Items listed in a dataset
-- ==== Sys2Proof/Machine/SeqMem.lean ====
section
/-! DEFINITION. `ld` and `st` of the sequencer: address, checks and the three spaces (R25, R344, R374, R375). -/

namespace Sys2Proof.Machine

/-- The address ra + IMM (R344). -/
def memAddr (k : Core) (l : LayL) : Word := k.getG l.ra + l.imm.signExtend 64

/-- Bytes of an access. -/
def memSize (l : LayL) : Nat := 2 ^ l.size.toNat

/-- The loaded bytes extended to 64 bits as SX states (R344). -/
def extend (size : Nat) (sx : Bool) (v : Nat) : Word :=
  let w := BitVec.ofNat 64 (v % 2 ^ (8 * size))
  if sx && decide (v / 2 ^ (8 * size - 1) % 2 = 1) then w ||| (BitVec.allOnes 64 <<< (8 * size)) else w

/-- Whether a store of this core to a remote part has not been acknowledged (R308, R318). -/
def State.storesOut (s : State) (c : CoreId) : Bool :=
  s.pkg.pends.any (fun p => match p.who with | .st d _ => decide (d = c) | _ => false)

/-- The block offset that a local address names in a die register block, with its core. -/
def State.blockOf (s : State) (a : Nat) : Option (CoreId × Nat) :=
  match s.region a with
  | .dieReg d x => some (⟨d, Fin.ofNat 16 (x / 0x100000)⟩, x % 0x100000)
  | _ => none

/-- Whether a local address, taken as one of any part, is that of a post port. -/
def isPostAddr (a : Nat) : Bool := decide (dieRegBase ≤ a ∧ a < 0x0A0009000000) && isPostPort (a % 0x100000)

/-- Whether a `st` may perform at once: one to a post port waits for earlier remote stores (R318). -/
def State.stMay (s : State) (c : CoreId) (l : LayL) : Bool :=
  let a := (memAddr (s.core c) l).toNat
  let post :=
    if l.space = 1 then isPostPort a
    else if l.space = 2 then
      match s.devAddr a with
      | .loc x => isPostAddr x
      | .rem _ x => isPostAddr x
      | .bad => false
    else false
  !(post && s.storesOut c)

/-- A load from memory through ECC: a poisoned byte raises UNC_LD and leaves `rd` alone (R344, R379). -/
def State.ldMem (s : State) (c : CoreId) (l : LayL) (a : Nat) : State :=
  let n := memSize l
  let (s, e) := s.eccRead [(a, n)]
  match e.poison with
  | some p => s.uncFault c 0x0801 (s.pcOf c) 0 p
  | none => (s.modCore c (fun k => k.setG l.r (extend n l.sx (s.mem.readN a n)))).advance c 1

/-- A load from a register block: the bytes of the aligned register (R344, R525). -/
def State.ldReg (s : State) (c : CoreId) (l : LayL) (b : CoreId) (o : Nat) : State :=
  let n := memSize l
  let part := ((s.core c).sect.map (fun x => x.part)).getD 0
  let v := (s.blockRead (s.fnOf part) b (o / 8 * 8)).toNat / 2 ^ (8 * (o % 8))
  (s.modCore c (fun k => k.setG l.r (extend n l.sx v))).advance c 1

/-- The host-window address that an access of the sequencer in the device space names, where its checks let it go there. -/
def State.hostTarget (s : State) (c : CoreId) (l : LayL) : Option Nat :=
  let a := (memAddr (s.core c) l).toNat
  let part := ((s.core c).sect.map (fun x => x.part)).getD 0
  if l.space ≤ 1 ∨ a % memSize l ≠ 0 then none
  else
    match s.devAddr a with
    | .loc x => if s.inBounds part x (memSize l) then (match s.region x with | .host h => some h | _ => none) else none
    | _ => none

/-- The function that the sequencer's host accesses use. -/
def State.seqFn (s : State) (c : CoreId) : Fin 9 := s.fnOf (((s.core c).sect.map (fun x => x.part)).getD 0)

/-- The page for which an access of the sequencer still needs a translation: ATS is enabled on its function, and the ATC misses (R376). -/
def State.transMiss (s : State) (c : CoreId) (l : LayL) : Option Nat :=
  match s.hostTarget c l with
  | some h => if (s.fn (s.seqFn c)).ats ∧ (s.atcFind (s.seqFn c) (h / 4096)).isNone then some (h / 4096) else none
  | none => none

/-- An access of the sequencer waits for its translation: the request goes out once, when the function's non-posted requests have room, and the instruction stalls (R376, R434). -/
def State.transWait (s : State) (c : CoreId) (i : Instr) (w : Bool) (page : Nat) : State :=
  let f := s.seqFn c
  let s := s.stallOn c i
  if s.pkg.atsAsked.contains (f, page) ∨ 1024 ≤ s.nonPosted f then s
  else (s.modPkg (fun p => { p with atsAsked := p.atsAsked ++ [(f, page)] })).send (.atsRequest f (page * 4096) w)

/-- A host access of the sequencer: Untranslated, or Translated through the ATC; none where the translation grants no access of its kind (R376, R377). -/
def State.seqHost (s : State) (c : CoreId) (h n : Nat) (w : Option (List Byte)) : Option State :=
  let f := s.seqFn c
  if !(s.fn f).ats then some (s.hostReq f [] h n w)
  else
    match s.atcFind f (h / 4096) with
    | some e => if if w.isSome then e.wr else e.rd then some ((s.atcUse f (h / 4096)).hostReq f [(h / 4096, e.map (h / 4096))] h n w) else none
    | none => none

/-- `ld` (R344): `h` and `v` are what the host answers to a host-window read; a poisoned completion raises UNC_LD (R379), and an error completion, or a translation that grants no read, raises BOUNDS (DESIGN CHOICE). -/
def State.ldExec (s : State) (c : CoreId) (l : LayL) (h : HostEnd) (v : Word) : State :=
  let k := s.core c
  let w := memAddr k l
  let a := w.toNat
  let n := memSize l
  let part := (k.sect.map (fun x => x.part)).getD 0
  let bounds := s.illegal c .bounds k.pc (w.setWidth 32) a
  if a % n ≠ 0 then s.illegal c .align k.pc (w.setWidth 32) a
  else if l.space = 0 then (if a + n > clmSize then bounds else s.ldMem c l (clmAddr c + a))
  else if l.space = 1 then (if a + n > 0x100000 then bounds else s.ldReg c l c a)
  else
    match s.devAddr a with
    | .bad => bounds
    | .rem p x =>
      let (s, ok) := s.request p 4 x n [] (.ld c l.r n l.sx k.pc)
      if ok then s.advance c 1 else s.railLoss c k.pc p none a
    | .loc x =>
      if !s.inBounds part x n then bounds
      else
        match s.region x with
        | .dieReg d o => s.ldReg c l ⟨d, Fin.ofNat 16 (o / 0x100000)⟩ (o % 0x100000)
        | .host ha =>
          (match s.seqHost c ha n none with
           | none => bounds
           | some s =>
             match h with
             | .good => (s.modCore c (fun k => k.setG l.r (extend n l.sx v.toNat))).advance c 1
             | .poisoned => s.uncFault c 0x0801 k.pc 0 x
             | .failed => s.illegal c .bounds k.pc (w.setWidth 32) a)
        | _ => (s.wakeFor x).ldMem c l x

/-- `st` (R25, R344). -/
def State.stExec (s : State) (c : CoreId) (l : LayL) : State :=
  let k := s.core c
  let w := memAddr k l
  let a := w.toNat
  let n := memSize l
  let v := k.getG l.r
  let bs := leBytes n v.toNat
  let part := (k.sect.map (fun x => x.part)).getD 0
  let bounds := s.illegal c .bounds k.pc (w.setWidth 32) a
  let block (b : CoreId) (o : Nat) : State :=
    if isDspCtl o then bounds
    else (if n = 8 then s.blockWrite b o v else s.blockWriteNarrow b o).advance c 1
  if a % n ≠ 0 then s.illegal c .align k.pc (w.setWidth 32) a
  else if l.space = 0 then
    (if a + n > clmSize then bounds
     else if a < s.textRegion c then s.illegal c .textWrite k.pc (w.setWidth 32)
     else (s.memWrite (clmAddr c + a) bs).advance c 1)
  else if l.space = 1 then (if a + n > 0x100000 then bounds else block c a)
  else
    match s.devAddr a with
    | .bad => bounds
    | .rem p x =>
      let (s, ok) := s.request p 3 x n bs (.st c k.pc)
      if ok then s.advance c 1 else s.railLoss c k.pc p none a
    | .loc x =>
      if !s.inBounds part x n then bounds
      else
        match s.region x with
        | .dieReg d o => block ⟨d, Fin.ofNat 16 (o / 0x100000)⟩ (o % 0x100000)
        | .host ha => (match s.seqHost c ha n (some bs) with | none => bounds | some s => s.advance c 1)
        | .clm d o => if o < s.textRegion d then s.illegal c .textWrite k.pc (BitVec.ofNat 32 o) else ((s.wakeFor x).memWrite x bs).advance c 1
        | _ => (s.memWrite x bs).advance c 1

/-- `ld` once nothing else is in its way: it waits for a translation that it lacks (R376). -/
def State.ldGo (s : State) (c : CoreId) (i : Instr) (l : LayL) (h : HostEnd) (v : Word) : State :=
  match s.transMiss c l with
  | some page => s.transWait c i false page
  | none => s.ldExec c l h v

/-- `st` once nothing else is in its way (R376). -/
def State.stGo (s : State) (c : CoreId) (i : Instr) (l : LayL) : State :=
  match s.transMiss c l with
  | some page => s.transWait c i true page
  | none => s.stExec c l

end Sys2Proof.Machine
end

* **WHAT YOU ARE ASKED TO DO**
Each line above that carries the string "LayL" has to be returned.

* **REPLY TO THE TASK**
def memAddr (k : Core) (l : LayL) : Word := k.getG l.ra + l.imm.signExtend 64
def memSize (l : LayL) : Nat := 2 ^ l.size.toNat
def State.stMay (s : State) (c : CoreId) (l : LayL) : Bool :=
def State.ldMem (s : State) (c : CoreId) (l : LayL) (a : Nat) : State :=
def State.ldReg (s : State) (c : CoreId) (l : LayL) (b : CoreId) (o : Nat) : State :=
def State.hostTarget (s : State) (c : CoreId) (l : LayL) : Option Nat :=
def State.transMiss (s : State) (c : CoreId) (l : LayL) : Option Nat :=
def State.ldExec (s : State) (c : CoreId) (l : LayL) (h : HostEnd) (v : Word) : State :=
def State.stExec (s : State) (c : CoreId) (l : LayL) : State :=
def State.ldGo (s : State) (c : CoreId) (i : Instr) (l : LayL) (h : HostEnd) (v : Word) : State :=
def State.stGo (s : State) (c : CoreId) (i : Instr) (l : LayL) : State :=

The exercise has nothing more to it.